(Stored items)
"""

-- ==== Sys2Proof/Machine/Gate.lean ====
section
/-! DEFINITION. The gate: layout maps (R187, R188), GATE and its opening (R186, R190 to R195), TRGATE (R193), and the bundle kinds
of a cushion (R236 to R238). -/

namespace Sys2Proof.Machine

/-! ### Layout maps (R187, R188) -/

/-- A layout map's fields; NREG, ROWS and COLS as counts. -/
structure MapDesc where
  kind : Nat
  ret : Bool
  vb : Nat
  nreg : Nat
  tgt : Nat
  rows : Nat
  cols : Nat
  rsel : List Nat
  csel : List Nat
  deriving DecidableEq, Repr

def mapDesc (m : LayoutMap) : MapDesc :=
  let n := m.toNat
  { kind := bits n 2 0
    ret := bit n 3
    vb := bits n 14 4
    nreg := bits n 20 15 + 1
    tgt := bits n 24 21
    rows := bits n 30 25 + 1
    cols := bits n 36 31 + 1
    rsel := (List.range 6).map fun i => bits n (41 + 5 * i) (37 + 5 * i)
    csel := (List.range 6).map fun i => bits n (71 + 5 * i) (67 + 5 * i) }

/-- Whether a map's registers come in packed pairs. -/
def MapDesc.packed (m : MapDesc) : Bool := 4 ≤ m.kind

/-- A source point: lane, gate-wave ordinal, register offset, half. -/
structure Point where
  l : Nat
  g : Nat
  q : Nat
  h : Nat
  deriving DecidableEq, Repr

/-- The source bit that a selector names. -/
def Point.src (p : Point) (sel : Nat) : Bool :=
  if sel ≤ 4 then bit p.l sel
  else if sel ≤ 10 then bit p.g (sel - 5)
  else if sel ≤ 16 then bit p.q (sel - 11)
  else if sel = 17 then p.h = 1
  else false

/-- A coordinate from its six selectors. -/
def Point.coord (p : Point) (sels : List Nat) : Nat := sels.zipIdx.foldl (fun n x => if p.src x.1 then n + 2 ^ x.2 else n) 0

/-- The tile position of a point that is mapped. -/
def MapDesc.pos (m : MapDesc) (p : Point) : Option (Nat × Nat) :=
  let r := p.coord m.rsel
  let c := p.coord m.csel
  let named (i : Nat) : Bool := m.rsel.contains i || m.csel.contains i
  if (List.range 18).all (fun i => named i || !p.src i) && r < m.rows && c < m.cols then some (r, c) else none

/-- The mapped points of one wave's masked lanes, each with its position. -/
def MapDesc.points (m : MapDesc) (g : Nat) (mask : Word) : List (Point × Nat × Nat) :=
  (lanesOf mask).flatMap fun l => (List.range m.nreg).flatMap fun q =>
    (List.range (if m.packed then 2 else 1)).filterMap fun h => (m.pos { l, g, q, h }).map fun x => ({ l, g, q, h }, x)

/-! ### The waves of a part -/

/-- The waves of a block's part on a core in ascending %wave, those that have ended too: their places are the ordinals (R188). -/
def partWaves (s : State) (core task blk : Nat) : List (Nat × Wave) :=
  s.waves.filter fun p => p.2.task = task && p.2.blk = blk && p.2.core = core

/-- A wave's gate mask (R190). -/
def gateMask (w : Wave) : Word := w.frags.foldl (fun m f => m ||| f.mask) 0

/-- Whether a wave has arrived at the GATE at `pc`. One without a fragment that has not ended, its accesses outstanding, has not: the model's
choice (log entry 84). -/
def arrived (w : Wave) (pc : DWord) : Bool := w.frags ≠ [] && w.frags.all fun f => f.st = .waiting .gate && f.pc = pc

/-! ### GATE (R186, R190) -/

/-- A wave's maps by an index of GATE; 31 names none. -/
def mapAt (s : State) (task i : Nat) : Option MapDesc := (((kfind s.tasks task).bind fun t => t.desc.maps[i]?)).map mapDesc

/-- GATE stays Issuing until the fragment's results have landed, its LC, SC and KC are 0 and a request entry is free (R56, R190). -/
def execGate (d a n : Nat) (imm : Word) (in0 in1 out0 out1 : Nat) (s : State) : Out :=
  onFrag s fun k w fr =>
    let t := fr.pc + imm.signExtend 64
    if w.trapSave.isSome then takeTrap s k w fr { kind := 0x03, detail := 1 }
    else if canon t.toNat ≠ t then takeTrap s k w fr { kind := 0x11, addr := t.toNat, detail := 1 }
    else if t.toNat % 32 ≠ 0 then takeTrap s k w fr { kind := 0x11, addr := t.toNat, detail := 3 }
    else if w.inflight ≠ [] || w.flagPend ≠ [] then s
    else if !fr.quiet || !roomFor s w.core 1 then s
    else
      let g : GateCall := { d, a, n, target := t, in0, in1, out0, out1, iw0 := s.cur.iw0, iw1 := s.cur.iw1 }
      waitAt (s.setWave k (w.modFrag fr.num fun f => { f with xc := f.xc + 1, phase := .gated g })) k fr .gate

/-! ### The opening (R191, R192, R194, R195) -/

/-- Canon: a register's element as a canonical element (R191). -/
def canonOf (m : MapDesc) (mode x : Word) (h : Nat) : Word × Word :=
  let half : Nat := (x.toNat >>> (16 * h)) % 2 ^ 16
  match m.kind with
  | 0 => ceOf 1 (fp32.read (modeF32Sub mode) x.toNat)
  | 1 | 4 => ceOf 1 (bf16.read (modeH16Sub mode) half)
  | 2 | 5 => ceOf 1 (fp16.read (modeH16Sub mode) half)
  | _ => ceOf 1 (intFVal (signed x.toNat 8))

/-- What the entry maps gather from the gating waves: elements by slot position, and the flags. -/
def gather64 (s : State) (m : MapDesc) (ws : List (Nat × Wave)) : KMap Word × Word :=
  ws.foldl (fun st p =>
    (m.points p.1 (gateMask p.2)).foldl (fun (st : KMap Word × Word) x =>
      let v := rdF s p.2 (64 * p.1 + x.1.q) (m.vb + x.1.q) x.1.l
      let e := canonOf m p.2.mode v x.1.h
      (kset 0 st.1 (64 * x.2.1 + x.2.2) e.1, st.2 ||| e.2)) st) ([], 0)

/-- Row i of a return map's bank is live when a mapped point of a gated lane has it (R192). -/
def liveRows (m : MapDesc) (ws : List (Nat × Wave)) : BitVec 64 :=
  ws.foldl (fun b p => (m.points p.1 (gateMask p.2)).foldl (fun b x => b ||| (1#64 <<< x.2.1)) b) 0

/-- The gate of a block's part on a core, ready to open: its grant, the gating waves by ordinal, and the lead's call. -/
structure Opening where
  grant : Grant
  idx : Nat
  ws : List (Nat × Nat × Wave)
  lead : Wave
  pc : DWord
  call : GateCall
  ctx : Nat
  deriving DecidableEq, Repr

def openable (s : State) (core task blk : Nat) : Option Opening :=
  match kfind s.tasks task with
  | none => none
  | some t =>
    let ws := (partWaves s core task blk).zipIdx.filterMap fun p => if p.1.2.ended then none else some (p.2, p.1.1, p.1.2)
    match ws, (t.grants.zipIdx.find? fun g => g.1.core = core && g.1.blk = blk),
        (List.range 4).find? fun n => (kfind (s.core core).ctxs n).isNone with
    | (_, _, w) :: _, some (g, idx), some n =>
      match w.frags with
      | f :: _ =>
        match f.phase with
        | .gated call =>
          let free (i : Nat) : Bool :=
            match mapAt s task i with
            | some m => (kget {} (s.core core).slots m.tgt).holder = none
            | none => true
          if t.st = .resident && t.endFault.isNone && (ws.all fun p => arrived p.2.2 f.pc) && free call.in0 && free call.in1 &&
              !((s.core core).ctxs.any fun p => p.2.task = task && p.2.blk = blk) then
            some { grant := g, idx, ws, lead := w, pc := f.pc, call, ctx := n }
          else none
        | _ => none
      | [] => none
    | _, _, _ => none

/-- The cores of a task's cushion, if it has one. -/
def cushionOf (s : State) (task : Nat) : List Nat := kget [] s.cushions task

/-- When the gates of every core have opened, the cushion is coupled at the lead's target (R236). -/
def formCushion (s : State) (task : Nat) : State :=
  let cores := cushionOf s task
  let mine := cores.flatMap fun d =>
    ((s.core d).ctxs.filter fun p => p.2.task = task && p.2.cush = .forming).map fun p => (d, p.1, p.2.pc)
  match mine with
  | (_, _, pc) :: _ =>
    if mine.length = cores.length then mine.foldl (fun s m => s.modCtx m.1 m.2.1 fun c => { c with pc, cush := .coupled }) s else s
  | [] => s

/-- The gate frame of an opening (R195). Its bytes are a write of the scheduler, to H and the views wider than a core (log entry 10). -/
def openFrame (o : Opening) (live0 live1 : BitVec 64) : GateFrame :=
  { gpc := o.pc
    wmask := o.ws.foldl (fun b p => b ||| (1#64 <<< p.1)) 0
    ctx := o.ctx
    nw := o.ws.length
    ext := bits o.call.iw1.toNat 20 0
    live0
    live1
    iw0 := o.call.iw0
    iw1 := o.call.iw1
    lmask := o.ws.foldl (fun m p => kset 0 m p.1 (gateMask p.2.2)) [] }

/-- Fills the slot of an entry map, held as a gate slot. -/
def fillEntry (s : State) (core task : Nat) (o : Opening) (i : Nat) : State × Word :=
  match mapAt s task i with
  | none => (s, 0)
  | some m =>
    let r := gather64 s m (o.ws.map fun p => (p.1, p.2.2))
    let y : Slot := kget {} (s.core core).slots m.tgt
    (s.setSlot core m.tgt { (y.fill r.1 (m.kind = 3)) with holder := some o.ctx }, r.2)

/-- Opens a gate: atomic (R191), with the release and acquire of R194. -/
def openGate (s : State) (core task : Nat) (o : Opening) : State :=
  let sc := s.resolve o.lead .block
  let whos := o.ws.flatMap fun p => p.2.2.frags.map fun f => fragKey p.2.1 f.num
  let s0 := (s.publish core sc task whos).refresh core sc
  let (s1, f0) := fillEntry s0 core task o o.call.in0
  let (s2, f1) := fillEntry s1 core task o o.call.in1
  let slotBit (i : Nat) : BitVec 16 := match mapAt s task i with | some m => 1#16 <<< m.tgt | none => 0
  let ws := o.ws.map fun p => (p.1, p.2.2)
  let live (i : Nat) : BitVec 64 := match mapAt s task i with | some m => liveRows m ws | none => BitVec.allOnes 64
  let setLive (s : State) (i : Nat) : State :=
    match mapAt s task i with
    | some m => s.setBank core (o.grant.bankBase + m.tgt) { bankOf s core (o.grant.bankBase + m.tgt) with live := live i }
    | none => s
  let s3 := setLive (setLive s2 o.call.out0) o.call.out1
  let va : DWord := ((kfind s.tasks task).map fun t => t.frame.va + BitVec.ofNat 64 (t.frame.gates + 384 * o.idx)).getD 0
  let cush := cushionOf s task
  let c : TileCtx :=
    { task
      blk := o.grant.blk
      part := o.grant.part
      x := (List.range o.call.n).foldl (fun m i => kset 0 m i (rdS2 s o.lead (16 + i) (o.call.a + 2 * i))) []
      pc := o.call.target
      mode := o.lead.mode
      flags := f0 ||| f1
      trapen := o.lead.trapen
      rank := cush.findIdx (· = core) % max 1 cush.length
      gframeVa := va
      gateSlots := slotBit o.call.in0 ||| slotBit o.call.in1
      bankBase := o.grant.bankBase
      bankCount := o.grant.nbank
      frame := openFrame o (live o.call.out0) (live o.call.out1)
      call := o.call
      waves := o.ws.map (·.2.1)
      cush := if cush = [] then .none else .forming }
  formCushion ((s3.setCtx core o.ctx c).writeGateFrame core o.ctx) task

/-- A gate opens once every wave of the part that has not ended has arrived, a context is free and the entry slots are unheld. -/
def execGateOpen (core task blk : Nat) (s : State) : Out :=
  machineMove s (match openable s core task blk with | some o => openGate s core task o | none => s)

/-! ### TRGATE (R193, R194) -/

/-- TRGATE waits for the context's operations and copies; a held slot faults. -/
def chkTrgate : Check := fun s core n c =>
  if busy s core n .mx || busy s core n .tx || busy s core n .cp || busy s core n .ar || busy s core n .aw then (s, .hold)
  else
    match lowestBit c.held.toNat 16 with
    | some i => (s, .fault (slotExc 5 i 0))
    | none => (s, .go)

/-- The scatter of a return map into one wave: its registers and the flags (R193). -/
def scatter (m : MapDesc) (b : Bank) (rm g : Nat) (mask : Word) (w : Wave) : Wave × Word :=
  (m.points g mask).foldl (fun st x =>
    let f := match m.kind with | 0 => fp32 | 1 | 4 => bf16 | _ => fp16
    let r := b.acvt rm f x.2.1 x.2.2
    let key := vkey (m.vb + x.1.q) x.1.l
    let old := (kget 0 st.1.vreg key).toNat
    let v := if !m.packed then r.1 else if x.1.h = 0 then old / 2 ^ 16 * 2 ^ 16 + r.1 else r.1 * 2 ^ 16 + old % 2 ^ 16
    ({ st.1 with vreg := kset 0 st.1.vreg key (BitVec.ofNat 32 v) }, st.2 ||| r.2)) (w, 0)

/-- A gating wave takes a return map's scatter. -/
def scatterWave (s : State) (core : Nat) (c : TileCtx) (i k : Nat) : State × Word :=
  match mapAt s c.task i, kfind s.waves k with
  | some m, some w =>
    let g := (partWaves s core c.task c.blk).findIdx fun p => p.1 = k
    let r := scatter m (bankOf s core (c.bankBase + m.tgt)) (profileOf s.cur.np).acvt g (kget 0 c.frame.lmask g) w
    (s.setWave k r.1, r.2)
  | _, _ => (s, 0)

/-- A gating fragment goes on after its GATE. -/
def regate (s : State) (k n : Nat) : State :=
  (s.modWave k fun w => w.modFrag n fun f => { (f.drop .xc) with pc := pcAdd f.pc 16, phase := .none }).ready k n

/-- A gating wave takes x0 and the context's flags, and its fragments return to Ready. -/
def releaseWave (s : State) (c : TileCtx) (fl : Word) (k : Nat) : State :=
  match kfind s.waves k with
  | none => s
  | some w =>
    let w1 := (w.wrS2 c.call.d (kget 0 c.x 0)).raiseNow (c.flags ||| fl)
    (w.frags.map (·.num)).foldl (fun s n => regate s k n) (s.setWave k w1)

/-- Frees a context with its gate slots; its banks have every row live again. -/
def freeCtx (s : State) (core n : Nat) (c : TileCtx) : State :=
  let s1 := ((List.range 16).filter fun i => c.gateSlots.getLsbD i || c.held.getLsbD i).foldl (fun s i =>
    s.setSlot core i { (kget {} (s.core core).slots i : Slot) with holder := none }) s
  let s2 := (List.range c.bankCount).foldl (fun s i =>
    s.setBank core (c.bankBase + i) { bankOf s core (c.bankBase + i) with live := BitVec.allOnes 64 }) s1
  let x := s2.core core
  s2.setCore core { x with ctxs := kerase x.ctxs n }

/-- The scope that block scope means for a context's block (R211). -/
def ctxScope (s : State) (core : Nat) (c : TileCtx) : Scope := s.resolve (noWave core c) .block

/-- When every member's line is raised the lead resumes the broadcast after its REJOIN. -/
def rejoinAll (s : State) (core n : Nat) (c : TileCtx) : State :=
  let ms := s.members core n c
  match ms with
  | [] => s
  | l :: _ =>
    match s.ctxAt l.1 l.2 with
    | none => s
    | some lead =>
      if ms.all fun m => ((s.ctxAt m.1 m.2).map (·.cush)) = some .raised then
        ms.foldl (fun s m => s.modCtx m.1 m.2 fun c => { c with pc := pcAdd lead.pc 32, cush := .coupled }) s
      else s

/-- TRGATE. A decoupled member that leaves its cushion so may leave one whose lines are all raised (R238). -/
def execTrgate (s : State) : Out :=
  onTile s chkTrgate fun s core n c =>
    let maps := [c.call.out0, c.call.out1]
    let (s1, fl) := c.waves.foldl (fun (st : State × Word) k =>
      maps.foldl (fun st i => let r := scatterWave st.1 core c i k; (r.1, st.2 ||| r.2)) st) (s, 0)
    let sc := ctxScope s core c
    let s2 := (s1.publish core sc c.task [ctxKey c.task c.blk c.part]).refresh core sc
    let s3 := freeCtx (c.waves.foldl (fun s k => releaseWave s c fl k) s2) core n c
    if c.cush = .decoupled then rejoinAll s3 core n c else s3

/-! ### DECOUPLE and REJOIN (R238) -/

/-- DECOUPLE ends the broadcast for a coupled member; elsewhere it acts as TNOP. -/
def execDecouple (s : State) : Out :=
  onTile s anyway fun s core n c =>
    s.setCtx core n { c with pc := pcAdd c.pc 32, cush := if c.cush = .coupled then .decoupled else c.cush }

/-- A decoupled member waits for its operations and copies, and then with its line raised. -/
def chkRejoin : Check := fun s core n c =>
  match c.cush with
  | .decoupled =>
    if busy s core n .mx || busy s core n .tx || busy s core n .cp || busy s core n .ar || busy s core n .aw then (s, .hold) else (s, .go)
  | .raised => (s, .hold)
  | _ => (s, .go)

def execRejoin (s : State) : Out :=
  onTile s chkRejoin fun s core n c =>
    if c.cush = .decoupled then
      let c' := { c with cush := .raised }
      rejoinAll (s.setCtx core n c') core n c'
    else s.setCtx core n { c with pc := pcAdd c.pc 32 }

end Sys2Proof.Machine
end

"""

* _PROBLEM TO WORK ON_
Beginning at the line with "mask (R190). -/" and stopping after the line with "choice (log entry 84). -/", please write out every line of the data above exactly and nothing else.

* _REPLY TO THE EXERCISE_
/-- A wave's gate mask (R190). -/
def gateMask (w : Wave) : Word := w.frags.foldl (fun m f => m ||| f.mask) 0

/-- Whether a wave has arrived at the GATE at `pc`. One without a fragment that has not ended, its accesses outstanding, has not: the model's
choice (log entry 84). -/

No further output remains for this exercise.